In Re Riddle

410 B.R. 460, 2009 Bankr. LEXIS 2224, 2009 WL 2513533
CourtUnited States Bankruptcy Court, N.D. Texas
DecidedAugust 13, 2009
Docket19-70057
StatusPublished
Cited by3 cases

This text of 410 B.R. 460 (In Re Riddle) is published on Counsel Stack Legal Research, covering United States Bankruptcy Court, N.D. Texas primary law. Counsel Stack provides free access to over 12 million legal documents including statutes, case law, regulations, and constitutions.

Bluebook
In Re Riddle, 410 B.R. 460, 2009 Bankr. LEXIS 2224, 2009 WL 2513533 (Tex. 2009).

Opinion

Memorandum Opinion

D. MICHAEL LYNN, Bankruptcy Judge.

Before the court is Debtor’s [sic] Modification of Chapter 13 Plan After Confirmation (the “Second Modification”) filed by Donovan and Karla Riddle (“Debtors”) on May 20, 2009. The court considered the Second Modification at a hearing on July 16, 2009 (the “Hearing”). At the Hearing the court heard argument from counsel for Debtors and the chapter 13 trustee (the “Trustee”) as well as testimony from Donovan Riddle (“Mr.Riddle”).

The court exercises core jurisdiction over this matter pursuant to 28 U.S.C. §§ 1334(a) and 157(b)(2)(A) and (L).

I. Background

Debtors filed the above-styled case under chapter 13 of the Bankruptcy Code (the “Code”) (11 U.S.C. §§ 101 et seq.) on December 14, 2007. Debtors submitted the required schedules and their proposed plan on January 3, 2008. Debtors subsequently amended Schedule I on January 14, 2008, and once more on March 4, 2008. 1 On April 23, 2008, the Trustee submitted a proffer to the court stating Debtors’ disposable income as $2,315.81 and recommending confirmation of Debtors’ plan. Debtors’ plan, which provided for monthly payments of $819 for the first 15 months and $2,405 for the final 45 months, was subsequently confirmed by the court. At confirmation it was expected that the plan would provide for 100% payment of unsecured creditors.

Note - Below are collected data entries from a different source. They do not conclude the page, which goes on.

/-- The channels and what the endpoint's configuration space says. -/
structure Dma where
  chans     : List DmaChan := List.replicate 32 {}
  busMaster : Bool := false            -- Bus Master Enable
  payload   : Nat := 128               -- maximum payload size
  readReq   : Nat := 512               -- maximum read request size
  deriving DecidableEq, Repr

/-! ### Time (chapter 17) -/

/-- The time base (R379): the raw counter C, the clocks since C0, the base B in 2^-32 ns, the writes of _LO that are
held, and the captured _HI values of R382. -/
structure Tim where
  c      : Nat := 0
  since  : Nat := 0
  base   : Nat := 0
  heldInc : Option Nat := none
  heldAdj : Option Nat := none
  bad     : Bool := false         -- B, C0 or INC has failed its check, and neither INC nor a step has been written since (R383)
  deriving DecidableEq, Repr

/-! ### Ethernet (chapter 17) -/

/-- A transport peer (R396, R408): an Ethernet address on a sub-port, or a fabric address. -/
structure Peer where
  fabric : Bool
  addr   : Nat
  sub    : Nat
  deriving DecidableEq, Repr

/-- A frame that pause or PFC holds back: its sub-port, its class in the order of R389, and its bytes. -/
structure TxFrame where
  sub   : Nat
  cls   : Nat
  bytes : List Byte
  deriving DecidableEq, Repr

/-- An Ethernet port. -/
structure NetPort where
  full75  : Bool := false              -- the receive buffer has passed 75% and not fallen below 50% since (R388)
  held    : List (Nat × Nat) := []     -- sub-ports held by pause, with the mask of the priorities held
  queue   : List TxFrame := []         -- frames that pause holds back, oldest first
  peer    : Option Peer := none
  owed    : Bool := false              -- a REQ is still to be answered (R397)
  cseq    : Nat := 0                   -- CSEQ of the last CREDIT frame
  lastEnd : Nat := 0                   -- the END last sent
  deriving DecidableEq, Repr

/-! ### Check units (chapter 16) -/

/-- One queued write of a check unit (R368, R369). -/
inductive ChkEntry where
  | feed (bytes : List Byte)
  | ctrl (value : Nat)
  | reg (off value : Nat)                  -- a register written on its own
  | pair (off : Nat) (lo : Option Nat) (hi : Nat)   -- a _LO and _HI pair; `off` is that of _LO
  | owner (value : Nat)                    -- a write of CFG by an agent that does not own the unit
  deriving DecidableEq, Repr

/-- A check unit: its queue, oldest first, and the _LO writes it holds, by offset. -/
structure Chk where
  queue  : List ChkEntry := []
  heldLo : List (Nat × Nat) := []
  deriving DecidableEq, Repr

/-! ### The innkeeper (chapters 3, 19, 20 and 21) -/

/-- What a bank of the persistent store, or the innkeeper's image of it, holds (R437, R438): the user area (bytes that are
not 0, by rising offset), the life-cycle record, the remapped rows, (STATE, LOGICAL) of the 128 pseudo-channels (none
listed: as after reset), the active firmware slot, the phase map, the counts, and the commit budget. -/
structure StoreImage where
  gen      : Nat := 0
  user     : List (Nat × Byte) := []
  state    : Nat := 0x10
  target   : Nat := 0
  remaps   : List Nat := []
  maps     : List (Nat × Nat) := []
  slot     : Nat := 0
  active   : Nat := 0x3FFF       -- phases active
  failed   : Nat := 0            -- phases switched off
  wipes    : Nat := 0
  powerUps : Nat := 0
  tokens   : Nat := 64
  moves    : Nat := 0            -- commits of life-cycle transitions
  security : Nat := 0            -- the minimum security version (R463, R464)
  deriving DecidableEq, Repr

On May 20, 2009, Debtors filed a plan modification (the “First Modification”), seeking to modify their payments to $965 for the final 45 months. The First Modification would have resulted in no payment to unsecured creditors. The Trustee objected to the First Modification, 2 claiming the modified plan would not meet the “good faith test under 11 U.S.C. § 1329(b)(1) and 11 U.S.C. § 1325(a)(3) based on the totality of the circumstances surrounding the Modified Plan, and / or the disposable income test under 11 U.S.C. § 1325(b)(1)(B) and § 1325(b)(4).” Debtors then filed the Second Modification, again seeking to modify their plan payments to $965 for the final 45 months, again returning 0% to unsecured creditors. Debtors subsequently amended their Schedules I and J to reflect a decrease in Mr. Riddle’s income. 3 The Trustee objected to the Second Modification (the “Objection”) for the same reasons that he object *462 ed to the First Modification. 4 Debtors filed a response to the Trustee’s objection.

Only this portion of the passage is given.